The U.S. Air Force still has impressive plans for the future, including tying space and cyber operations more tightly into its intelligence, surveillance and reconnaissance (ISR) operation. Driving that decision is the statistic that more than 90% of cyber intrusions are actually intelligence-gathering efforts.
However, near-term initiatives are showing a negative impact on ISR due to falling defense budgets and operational reassessments, particularly in a post-Afghanistan period. Concerns are now focusing on how to conduct operations in less-permissive airspace where a foe employs anti-access and aerial denial (A2AD) weapons and sensors.
A critical eye is being cast on the value of high-altitude, long-dwell ISR platforms, for example.
“Does more altitude buy you survivability, or does persistence provide a radical improvement in the ability to collect intelligence?” says Lt. Gen. Larry James, the Air Force’s deputy chief of staff and former director of signals intelligence for the National Reconnaissance Office. “I don’t think we know the answer.”
The Air Force will also examine the usefulness of small, unmanned aircraft in the more lethal A2AD world.
“Do nano or swarming remotely piloted aircraft buy you anything in that environment?” James says. “Those are things we’ll have to sort out.”
New decisions and studies already involve the, special missions aircraft, U-2s, airborne radar, ISR bases and next-generation unmanned aircraft programs.
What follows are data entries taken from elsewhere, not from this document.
-- ==== Sys2Proof/Machine/PlanOps.lean ====
section
/-! DEFINITION. The plan executor: start conditions, submission, failure and abort of a plan, and step ends (08). -/

namespace Sys2Proof.Machine

open Sys2Proof

/-- The context is RUNNING or HELD (R139). -/
def Plans.running (p : Plans) : Bool := p.state == .running || p.state == .held

/-- The steps of the context's plan, as the store holds them. -/
def Plans.contents (p : Plans) : List PlanStep := (p.plan.map p.store.get).getD []

/-- The status of step `k`, counted from 1. -/
def Plans.status (p : Plans) (k : Nat) : Option StepStatus := (p.steps[k - 1]?).map (·.status)

/-- Step `k` of the run context changed. -/
def State.modStep (s : State) (k : Nat) (f : StepRun → StepRun) : State :=
  s.modPlans fun p => { p with steps := p.steps.modify (k - 1) f }

/-- The PLAN event, with the state after it (R148). -/
def State.raisePlan (s : State) (d : PlanDetail) : State :=
  match s.plans.plan with
  | some p => s.raise (.plan p s.plans.state d)
  | none => s

/-- A step is DONE. -/
def StepRun.isDone (r : StepRun) : Bool := r.status == .done

/-- A step is SUBMITTED. -/
def StepStatus.isSubmitted : StepStatus → Bool
  | .submitted _ => true
  | _ => false

/-- The start condition of step `k` is met; step 1's always is (R140, R141). -/
def Plans.conditionMet (p : Plans) (k : Nat) : Bool :=
  if k ≤ 1 then true
  else
    match (p.contents[k - 1]?).map (·.cond), p.status (k - 1) with
    | some .sequential, some st => st == .done
    | some .parallel, some st => st == .done || st.isSubmitted
    | some .barrier, _ => (p.steps.take (k - 1)).all StepRun.isDone
    | _, _ => false

/-- Any step in WAITING_ROOM goes back to NOT_SUBMITTED (R144). -/
def StepRun.unwait (r : StepRun) : StepRun := if r.status = .waitingRoom then { r with status := .notSubmitted } else r

/-- A plan ends with a state, a failing step and a reason: waiting steps are reset and no step is next (R144, R145,
R147). -/
def State.closePlan (s : State) (st : PlanState) (failing : Option Nat) (r : PlanReason) : State :=
  s.modPlans fun p =>
    { p with state := st, failing := failing, reason := some r, next := none, steps := p.steps.map StepRun.unwait }

/-- The moves of steps still SUBMITTED that stand in the pending list end CANCELLED with reason PLAN_ENDED, oldest first
(R144). -/
def State.cancelPlanMoves (s : State) : State :=
  let numbers := s.plans.steps.filterMap fun r => match r.status with | .submitted n => some n | _ => none
  s.forEach (s.adm.waiting.filter fun m => numbers.contains m.number) fun m s => s.endPending m .cancelled .planEnded

/-- A plan fails (R144). -/
def State.failPlan (s : State) (k : Nat) (r : PlanReason) : State :=
  ((s.closePlan .failed (some k) r).cancelPlanMoves).raisePlan (.failed k r)

/-- A plan is aborted by PLAN_ABORT (R145). -/
def State.abortPlan (s : State) : State :=
  ((s.closePlan .aborted none (.aborted .operator)).cancelPlanMoves).raisePlan (.aborted (.aborted .operator))

/-- A plan is aborted by a quick stop or a trip (R147). -/
def State.stopPlan (s : State) (r : Reason) : State :=
  if s.plans.running then (s.closePlan .aborted none (.aborted r)).raisePlan (.aborted (.aborted r)) else s

/-- The step after `k`, none after the last (R141). -/
def Plans.stepAfter (p : Plans) (k : Nat) : Option Nat := if k < p.contents.length then some (k + 1) else none

/-- Admission's result for a step, the mode check included (R31, R142). -/
def State.submitStep (s : State) (p : PlanNo) (k : Nat) (x : PlanStep) : State × Submission :=
  if !s.inRun then (s, .refused .mode) else s.admitMove x.tier x.goal x.cls 0 (.plan p k)

/-- Submission in step order (R141, R142): the step at the next step index, when its condition is met, and then the steps
after it, until one is left in WAITING_ROOM. The condition of a step that stands in WAITING_ROOM is tested like that of any
other, as after a step end (R141; notes/assumptions/53.md); on a retry, which a freed entry and a resume order are, that step
is submitted without the test (R142, R146). -/
def State.runSteps : Nat → Bool → State → State
  | 0, _, s => s
  | fuel + 1, retry, s =>
    match s.plans.state, s.plans.plan, s.plans.next with
    | .running, some p, some k =>
      match s.plans.contents[k - 1]? with
      | none => s
      | some x =>
        let again := retry && s.plans.status k == some .waitingRoom
        if !again && !s.plans.conditionMet k then s
        else
          match s.submitStep p k x with
          | (s1, .admitted m adjusted) =>
            let s2 := (s1.modStep k fun _ => ⟨.submitted m.number, adjusted⟩).modPlans fun c =>
              { c with next := c.stepAfter k }
            let s3 := s2.when adjusted fun s => s.raisePlan (.adjusted k (goalValue m.goal))
            State.runSteps fuel retry s3
          | (s1, .refused .full) => s1.modStep k fun r => { r with status := .waitingRoom }
          | (s1, .refused st) =>
            (s1.modStep k fun r => { r with status := .endedBad none }).failPlan k (.refused st)
    | _, _, _ => s

/-- The steps submitted whose conditions are met, in step order, one in WAITING_ROOM among them (R141). -/
def State.testSteps (s : State) : State := s.runSteps (Config.planSteps + 1) false

/-- A step in WAITING_ROOM submitted again, and the steps behind it whose conditions are met; with none waiting, the step at
the next step index tested (R142, R146). -/
def State.retrySteps (s : State) : State := s.runSteps (Config.planSteps + 1) true

/-- The step that an ended move's number matches, counted from 1 (R143). -/
def Plans.stepOf (p : Plans) (n : Nat) : Option Nat :=
  (p.steps.findIdx? fun r => r.status == .submitted n).map (· + 1)

/-- An end that a stop makes (R147). -/
def stopReason (o : MoveOutcome) (r : Reason) : Bool :=
  (o == .cancelled || o == .aborted) && (r == .stop || r == .trip)

/-- The executor takes the end of a plan's move (R143). -/
def State.takeStepEnd (s : State) (n : Nat) (o : MoveOutcome) (r : Reason) : State :=
  match s.plans.stepOf n with
  | none => s
  | some k =>
    let ok := o == MoveOutcome.done
    let s1 := s.modStep k fun x => { x with status := if ok then .done else .endedBad (some n) }
    if !s1.plans.running then s1
    else if ok then
      if s1.plans.steps.all StepRun.isDone then (s1.modPlans fun p => { p with state := .done }).raisePlan .plain
      else s1.testSteps
    else if stopReason o r then s1.stopPlan r
    else s1.failPlan k (.moveEnd o r)

end Sys2Proof.Machine
end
The need to field a stealthy aircraft that can both penetrate enemy defenses and persist in the battlespace for a long period appears to be receding for now.
“We may be able to penetrate, but not stay long,” James predicts. “There may be other systems that can stay on in the area [that include space and cyber tools]. Or maybe I improve my sensors so that I can standoff outside the threat. I don’t necessarily think all of those things need to be combined in one platform. I’d say we’re at the early stages of looking at new technologies like hypersonics for ISR platforms, [but] the technology is not there yet.”
The plan to develop a stealth unmanned aircraft, the MQ-X, has dropped out of the budget.
“The Navy is developing capability in that domain,” James says. “We want to see how that plays out before we make any decisions on next-generation platforms. The Predator C Avenger is a platform we intend to use for test and evaluation.”
Those inputs and a series of upgrades to the already operational Reaper unmanned aircraft will guide decisions on new-start programs.
Ground Moving Target Indicator technology for the E-8C Joint-Stars airborne radar and Global Hawk block 40 programs will continue and impact fiscal 2014 budget plans. In addition, extra attention will be paid to special mission aircraft in the Air Force’s 55th Wing, which includes RC-135 Rivet Joint, Cobra Ball and Combat Sent.
“There is an analysis of alternatives-like activity to look at those special missions to determine the best solutions for airframes and sensors,” James says.
The decision to terminate the Global Hawk block 30 program and extend the life of manned U-2 aircraft is still reverberating in the Pentagon. There is no connection between that decision and the loss of a stealthy RQ-170 in Iran, James says. The primary factors were performance and cost.
“In the last year, the Joint Staff changed the high-altitude requirements for the U-2 and Global Hawk,” James says. “Based on that, the U-2 can meet the requirement for capabilities.
As to the sensor mix, the U-2 performance is better in the electro-optical and infrared [slices of the electromagnetic spectrum] and the capacity to get signals intelligence off the bird is better. It was a fiscal decision. We could invest in the U-2 and save dollars by terminating Global Hawk.
“The U-2 is viable into the 2020s and well beyond,” James says. “We are in the middle of upgrading the cockpit so it will have pressurization. That avoids things like pre-breathing.” New capabilities, like a hyper-spectral sensor to scan new parts of the spectrum for data, also are planned.
However, no one has yet figured out what to do with the newly built Global Hawk facilities.
“We have facilities in Guam and Italy, and frankly we’re in the middle of planning how to remove those assets and what the status of the bases will be,” James says.